Oui, je vais chercher mon ordi et je vois ça.
Bir su alayım.
Je prends une bouteille.
- Giderayak alayım tarzı değil yani.
Pas pour ceux qui partent.
Evet. Baban sana gitar almamış, ben alayım dedim.
Thatha ne t'a pas acheté de guitare.
- Dur, şunu alayım.
- Donne-moi ça.
Bir de... - Ben de Cortado alayım.
La même chose.
12 baget alayım lütfen.
Douze pilons, s'il vous plaît.
Ben de özür mahiyetinde bir şey alayım dedim.
Je voulais te faire un cadeau pour m'excuser.
Alayım lütfen.
Oui, s'il vous plaît.
- Ondan alayım o zaman. - Peki.
Je prends ça.
Şu şişko ne alıyorsa aynısından alayım.
Je veux la même chose que bouboule.
- Neyse. Ben iki tane carnitas alayım.
Préparez-moi deux tacos carnitas.
Çocukların seninle alay etmesine izin vermemelisin.
Quand les autres t'embêtent, il faut le dire.
Güzel ülkemizi alay konusu yapıyor.
Il se moque de ce que notre juste nation défend.
Menajerinin numarasını alayım.
Je prends le numéro de son agent.
Çantanızı alayım mı?
Puis-je prendre votre sac?
Ödemeyi alayım.
Le paiement, alors.
Ben bize bira alayım.
Je vais nous chercher des bières.
Şeytan bizimle alay ediyor ve aracı bedeni acı vererek öldürüyor.
Le démon nous torture lentement en tuant son hôte douloureusement.
Pablo, dostum şu herifi gebert, sana Meksika kuklası alayım.
Pablo, amigo, tue-le et je te donnerai une piñata ou autre chose.
Pekâlâ. Ben biçerdöveri alayım.
D'accord, je vais prendre la houe bineuse.
Odegard, sen bana yalan söyleyip zekâmla alay edersen ben nasıl iyi bir idareci olabilirim?
Odegard, comment dois-je être un manager efficace si tu fait un affront à mon intelligence en me mentant?
Museviliğimle alay etti.
Moquant mon visage de juif.
Safir her parladığında, kalbine kılıcımı gömmede tereddüt ettiğim için alay ediyor.
Chaque éclat de ce saphir moque mon hésitation à plonger ma lame dans son cœur.
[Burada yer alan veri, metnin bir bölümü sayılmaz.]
/-- Settles O37: the write set is one field register, or FST's range. -/
theorem fieldCommandFrame : Obligations.FieldCommandFrame := by
  refine ⟨fun fd fs1 fs2 imm16 addr i s t hi h => ?_, fun _ _ _ _ h => exec_store_frame rfl h⟩
  have hw : writeSet s i = some { field := some fd } := by
    revert i
    simp [writeSet]
  obtain ⟨hframe, hrest⟩ := exec_frame hw h
  exact ⟨fun q hq => hframe.field q (by simpa using hq.symm), hframe.scalar_eq rfl,
    hframe.point_eq rfl, hframe.flags_eq rfl rfl rfl, hframe.hbuf rfl, hrest⟩

/-- Settles O38: the write set is one scalar register, SST's range, or the flag SC. -/
theorem scalarCommandFrame : Obligations.ScalarCommandFrame := by
  refine ⟨fun sd ss1 ss2 addr i s t hi h => ?dest, fun _ _ _ _ h => exec_store_frame rfl h,
    fun ss1 s t h => ?flag⟩
  case dest =>
    have hw : writeSet s i = some { scalar := some sd } := by
      revert i
      simp [writeSet]
    obtain ⟨hframe, hrest⟩ := exec_frame hw h
    exact ⟨fun q hq => hframe.scalar q (by simpa using hq.symm), hframe.field_eq rfl,
      hframe.point_eq rfl, hframe.flags_eq rfl rfl rfl, hframe.hbuf rfl, hrest⟩
  case flag =>
    obtain ⟨hframe, hrest⟩ := exec_frame rfl h
    exact ⟨hframe.field_eq rfl, hframe.scalar_eq rfl, hframe.point_eq rfl, hframe.v rfl,
      hframe.pv rfl, hframe.hbuf rfl, hrest⟩

/-- Settles O39: the write set is one point register, for PDEC with the flag PV, or PENC's range. -/
theorem pointCommandFrame : Obligations.PointCommandFrame := by
  refine ⟨fun pd ps1 ps2 sk i s t hi h => ?dest, fun pd addr s t h => ?decode,
    fun _ _ _ _ h => exec_store_frame rfl h⟩
  case dest =>
    have hw : writeSet s i = some { point := some pd } := by
      revert i
      simp [writeSet]
    obtain ⟨hframe, hrest⟩ := exec_frame hw h
    exact ⟨fun q hq => hframe.point q (by simpa using hq.symm), hframe.field_eq rfl,
      hframe.scalar_eq rfl, hframe.flags_eq rfl rfl rfl, hframe.hbuf rfl, hrest⟩
  case decode =>
    obtain ⟨hframe, hrest⟩ := exec_frame rfl h
    exact ⟨fun q hq => hframe.point q (by simpa using hq.symm), hframe.field_eq rfl,
      hframe.scalar_eq rfl, hframe.v rfl, hframe.sc rfl, hframe.hbuf rfl, hrest⟩

/-- CLR leaves the memories and the fault record, whether it completes or is dropped (R201). -/
theorem execClr_frame {s t : State} (h : exec .clr s = .next t) :
    memoryFrame .clr s t ∧ sameSettings s t ∧ SameRecord s t := by
  have hsettings := exec_sameSettings h
  cases he : s.err with
  | true =>
    obtain rfl := Host.Outcome.next.inj ((exec_of_err he .clr).symm.trans h)
    exact ⟨⟨fun _ _ => rfl, fun _ => rfl⟩, hsettings, rfl, rfl, rfl⟩
  | false =>
    obtain rfl := Host.Outcome.next.inj ((execClr_of_not_err he).symm.trans h)
    exact ⟨⟨fun _ _ => rfl, fun _ => rfl⟩, hsettings, rfl, rfl, rfl⟩

/-- Settles O40: NOP by its law, CLR by its own frame, the hash port by the write set `HBUF`, for HFIN
with its range. -/
theorem systemAndHashPortCommandFrame : Obligations.SystemAndHashPortCommandFrame := by
  refine ⟨fun s t h => ?nop, fun s t => execClr_frame, fun addr i s t hi h => ?hash⟩
  case nop => exact (Host.Outcome.next.inj ((execNop_eq s).symm.trans h)).symm
  case hash =>
    obtain ⟨store, hw⟩ : ∃ store, writeSet s i = some { hbuf := true, store := store } := by
      revert i
      simp [writeSet]
    obtain ⟨hframe, hrest⟩ := exec_frame hw h
    exact ⟨hframe.field_eq rfl, hframe.scalar_eq rfl, hframe.point_eq rfl,
      hframe.flags_eq rfl rfl rfl, hrest⟩

end Sys2Proof.Machine
end

section
/-!
The pipeline commands touch only what their rules name, and read neither a register file nor `HBUF`
(44_pipeline R188).
-/

namespace Sys2Proof.Machine

section Pipeline

variable {i : Instr} {s s' t : State}

/-! ### Two states with the same faults -/

/-- In two states in which a command has the same fault, it is dropped in both, faults in both with the
same cause, or completes in both. -/
theorem exec_of_faultOf_eq (herr : s'.err = s.err) (hfault : faultOf i s' = faultOf i s)
    (h : exec i s = .next t) :
    (s.err = true ∧ t = s ∧ exec i s' = .next s') ∨
      (∃ c, t = s.raise c (encode i) ∧ exec i s' = .next (s'.raise c (encode i))) ∨
      (s.err = false ∧ faultOf i s = none) := by
  cases he : s.err with
  | true =>
    exact .inl ⟨rfl, Host.Outcome.next.inj (h.symm.trans (exec_of_err he i)),
      exec_of_err (herr.trans he) i⟩
  | false =>
    cases hc : faultOf i s with
    | none => exact .inr (.inr ⟨rfl, rfl⟩)
    | some c =>
      have hs : faultsWith i s c := faultsWith_of_faultOf_eq_some he hc
      exact .inr (.inl ⟨c, Host.Outcome.next.inj (h.symm.trans hs),
        faultsWith_of_faultOf_eq_some (herr.trans he) (hfault.trans hc)⟩)

theorem ranges_of_faultOf_eq_none (h : faultOf i s = none) :
    ∀ r ∈ rangesOf s i, r.1.toNat + r.2 ≤ s.params.dmemSize := by
  unfold faultOf at h
  split_ifs at h with _ _ hranges
  simpa using hranges

/-! ### Other contents of the register files and of `HBUF` -/

/-- `s` with other register files and another `HBUF`. -/
def State.withFiles (s : State) (f : Vector (Tagged Fe) 16) (r : Vector (Tagged (BitVec 256)) 8)
    (p : Vector PointCell 8) (b : List Byte) : State :=
  { s with f := f, s := r, p := p, hbuf := b }

variable (f : Vector (Tagged Fe) 16) (r : Vector (Tagged (BitVec 256)) 8) (p : Vector PointCell 8)
  (b : List Byte)

@[simp] theorem State.withFiles_dmemRead (a : Addr) (n : Nat) :
    (s.withFiles f r p b).dmemRead a n = s.dmemRead a n := rfl
@[simp] theorem State.withFiles_message : (s.withFiles f r p b).message = s.message := rfl
@[simp] theorem State.withFiles_skptr : (s.withFiles f r p b).skptr = s.skptr := rfl
@[simp] theorem State.withFiles_pkptr : (s.withFiles f r p b).pkptr = s.pkptr := rfl
@[simp] theorem State.withFiles_sgptr : (s.withFiles f r p b).sgptr = s.sgptr := rfl
@[simp] theorem State.withFiles_params : (s.withFiles f r p b).params = s.params := rfl
@[simp] theorem State.withFiles_dmemWrite (a : Addr) (v : List Byte) :
    (s.withFiles f r p b).dmemWrite a v = (s.dmemWrite a v).withFiles f r p b := rfl
@[simp] theorem State.withFiles_setV (v : Bool) :
    (s.withFiles f r p b).setV v = (s.setV v).withFiles f r p b := rfl

/-- DERIVE, SIGN and VERIFY do the same with other register files and another `HBUF`. -/
theorem exec_withFiles (hi : i = .derive ∨ i = .sign ∨ i = .verify) (h : exec i s = .next t) :
    exec i (s.withFiles f r p b) = .next (t.withFiles f r p b) := by
  have hfault : faultOf i (s.withFiles f r p b) = faultOf i s := by
    obtain rfl | rfl | rfl := hi <;> rfl
  obtain ⟨-, rfl, h'⟩ | ⟨c, rfl, h'⟩ | ⟨he, hnone⟩ :=
    exec_of_faultOf_eq (s := s) (s' := s.withFiles f r p b) rfl hfault h
  · exact h'
  · exact h'
  · have hranges := ranges_of_faultOf_eq_none hnone
    obtain rfl | rfl | rfl := hi
    · obtain ⟨hsk, hpk⟩ := by simpa [rangesOf] using hranges
      obtain rfl := Host.Outcome.next.inj ((execDerive_of_le he hsk hpk).symm.trans h)
      simpa using execDerive_of_le (s := s.withFiles f r p b) he hsk hpk
    · obtain ⟨hsk, hpk, hsg⟩ := by simpa [rangesOf] using hranges
      obtain rfl := Host.Outcome.next.inj ((execSign_of_le he hsk hpk hsg).symm.trans h)
      simpa using execSign_of_le (s := s.withFiles f r p b) he hsk hpk hsg
    · obtain ⟨hsg, hpk⟩ := by simpa [rangesOf] using hranges
      obtain rfl := Host.Outcome.next.inj ((execVerify_of_le he hsg hpk).symm.trans h)
      simpa using execVerify_of_le (s := s.withFiles f r p b) he hsg hpk

/-- KEYEXP does the same with other register files and another `HBUF`, and writes the same value to its
register of the other scalar file. -/
theorem execKeyexp_withFiles {sd : SReg} {addr : Addr} (h : exec (.keyexp sd addr) s = .next t) :
    ∃ r' : Vector (Tagged (BitVec 256)) 8,
      exec (.keyexp sd addr) (s.withFiles f r p b) = .next (t.withFiles f r' p b) ∧
      (t.err = false → r'.get sd.toFin = t.s.get sd.toFin) ∧
      ∀ q : SReg, q ≠ sd → r'.get q.toFin = r.get q.toFin := by
  obtain ⟨he, rfl, h'⟩ | ⟨c, rfl, h'⟩ | ⟨he, hnone⟩ :=
    exec_of_faultOf_eq (s := s) (s' := s.withFiles f r p b) rfl rfl h
  · exact ⟨r, h', by simp [he], fun _ _ => rfl⟩
  · exact ⟨r, h', by simp, fun _ _ => rfl⟩
  · obtain ⟨hsk, haddr⟩ := by simpa [rangesOf] using ranges_of_faultOf_eq_none hnone
    obtain rfl := Host.Outcome.next.inj ((execKeyexp_of_le he hsk haddr).symm.trans h)
    refine ⟨_, execKeyexp_of_le (s := s.withFiles f r p b) he hsk haddr, fun _ => ?same,
      fun q hq => ?other⟩
    case same =>
      rw [State.dmemWrite_s, State.setS_get, State.setS_get, if_pos rfl, if_pos rfl]
      rfl
    case other =>
      rw [State.setS_get, if_neg hq]
      rfl

end Pipeline

/-- Settles O41: the frames by the write sets, the other contents by the two laws of `withFiles`. -/
theorem pipelineCommandsTouchOnlyWhatTheirRuleNames :
    Obligations.PipelineCommandsTouchOnlyWhatTheirRuleNames := by
  refine ⟨fun sd addr s t h => ?keyexp, fun i s t hi h => ?store, fun s t h => ?verify,
    fun i s t f r p b hi h => ?files, fun sd addr s t f r p b h => ?keyexpFiles⟩
  case keyexp =>
    obtain ⟨hframe, hrest⟩ := exec_frame rfl h
    exact ⟨fun q hq => hframe.scalar q (by simpa using hq.symm), hframe.field_eq rfl,
      hframe.point_eq rfl, hframe.flags_eq rfl rfl rfl, hframe.hbuf rfl, hrest⟩
  case store => obtain rfl | rfl := hi <;> exact exec_store_frame rfl h
  case verify =>
    obtain ⟨hframe, hrest⟩ := exec_frame rfl h
    exact ⟨hframe.field_eq rfl, hframe.scalar_eq rfl, hframe.point_eq rfl, hframe.pv rfl,
      hframe.sc rfl, hframe.hbuf rfl, hrest⟩
  case files =>
    obtain ⟨w, hw, hfield, hscalar, hpoint, hhbuf⟩ : ∃ w, writeSet s i = some w ∧ w.field = none ∧
        w.scalar = none ∧ w.point = none ∧ w.hbuf = false := by
      obtain rfl | rfl | rfl := hi <;> exact ⟨_, rfl, rfl, rfl, rfl, rfl⟩
    obtain ⟨hframe, -⟩ := exec_frame hw h
    exact ⟨hframe.field_eq hfield, hframe.scalar_eq hscalar, hframe.point_eq hpoint,
      hframe.hbuf hhbuf, exec_withFiles f r p b hi h⟩
  case keyexpFiles =>
    obtain ⟨hframe, -⟩ := exec_frame rfl h
    exact ⟨hframe.field_eq rfl, hframe.point_eq rfl, hframe.hbuf rfl,
      fun q hq => hframe.scalar q (by simpa using hq.symm), execKeyexp_withFiles f r p b h⟩

end Sys2Proof.Machine
end

section
/-!
The group of the curve (42_point R141) and the reference datapath that computes in it (R145 to R148).
-/

namespace Sys2Proof.Laws

open Sys2Proof.Machine

/-! ### The group -/

/-- `D` is not a square modulo `P` (R141). -/
theorem fMul_self_ne_curveD (x : Fe) : fMul x x ≠ curveD := by
  have := fact_prime_P
  intro h
  apply complete_curveD.nonsquare (toZ x)
  rw [sq, ← toZ_fMul, h]

/-- Settles O46: the group laws and the order are those of the curve's law, the denominators those of the
complete addition law. -/
theorem curvePointsFormAGroupOfEightTimesLElements :
    Obligations.CurvePointsFormAGroupOfEightTimesLElements :=
  ⟨fun _ _ => onCurve_ptAdd, fun _ _ _ => ptAdd_assoc, ptAdd_comm, onCurve_id, ptAdd_id_left,
    fun _ ha => ⟨onCurve_neg ha, ptAdd_neg ha⟩, card_curvePoint, by decide +kernel,
    fMul_self_ne_curveD, fun _ _ _ _ => ptAdd_den_ne_zero rfl⟩

/-! ### The reference datapath -/

/-- The spec's way to say that a quadruple represents a point, by the quotients by `Z`, and the laws'
way, by the products with `Z`, agree. -/
theorem represents_iff [Fact P.Prime] (e : ExtPoint) (q : Point) :
    e.represents q ↔ Represents e q := by
  have hzero : toZ (feOf 0) = 0 := by simp
  have quotient {Z : ZMod P} (hZ : Z ≠ 0) (x X : ZMod P) : x = X * Z⁻¹ ↔ X = x * Z := by
    rw [eq_mul_inv_iff_mul_eq₀ hZ, eq_comm]
  unfold ExtPoint.represents
  simp only [← toZ_inj, toZ_fMul, toZ_fInv, ne_eq, hzero]
  constructor
  · rintro ⟨hZ, hx, hy, hT⟩
    rw [quotient hZ] at hx hy
    exact ⟨hZ, hx, hy, mul_right_cancel₀ hZ (by rw [hT, hx, hy]; ring)⟩
  · rintro ⟨hZ, hX, hY, hT⟩
    exact ⟨hZ, (quotient hZ _ _).2 hX, (quotient hZ _ _).2 hY, by rw [hX, hY, hT]; ring⟩

/-- Settles O49: the laws of the datapath, in the spec's form. -/
theorem referenceDatapathRepresentsTheGroupLaw :
    Obligations.ReferenceDatapathRepresentsTheGroupLaw := by
  have := fact_prime_P
  simp only [Obligations.ReferenceDatapathRepresentsTheGroupLaw, represents_iff]
  refine ⟨represents_id, represents_ofPoint, fun _ _ _ _ => represents_extAdd,
    fun _ _ => represents_extDbl, fun k q hq => represents_extLadder hq k.toNat 256 _ ?_⟩
  rw [Nat.div_eq_of_lt k.isLt]
  exact represents_id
Safir her parladığında, kalbine kılıcımı gömmede tereddüt ettiğim için alay ediyor.
Chaque éclat de ce saphir raille mon hésitation à le poignarder!
Bizimle oynuyordun ve her odaya bizimle alay etmek için ipuçları bile bırakmıştın.
Vous vous êtes joué de nous et vous avez même laisser des indices dans chaque pièce pour nous narguer.
İlk ben duş alayım, yatakta kalabilirsin.
Je vais douche abord si vous pouvez rester au lit.
- Çantanı alayım.
- Je vais porter ton sac.
- Gidip dosyayı alayım. - Simon. Tamam.
Je vais chercher les documents.
Kağıt kalem alayım.
Je prends un crayon.
Ben Bedford'ı alayım, siz de Roxbury'yi.
Pourquoi pas Bedford. Et, euh, tu prends Roxbury.
O sorunlu listesini alayım.
Duke, lâche le. Je vais prendre ce recensement de perturbations maintenant.
- İki tane alayım lütfen.
- Va pour deux, allez.
- Tamam, bir tane alayım.
- Je veux bien.
- Curly, Larry, Moe. Ne olduğunu anladım. Benimle alay ediyorsun.
Je vois ce qui se passe ici- - vous vous moquez de moi, ce qui est intéressant, quand vous vous moquez de moi, vous vous moquez de mon frère Bruce Lee, ce qui semble un peu raciste
Alayım mı?
Tu prends ça?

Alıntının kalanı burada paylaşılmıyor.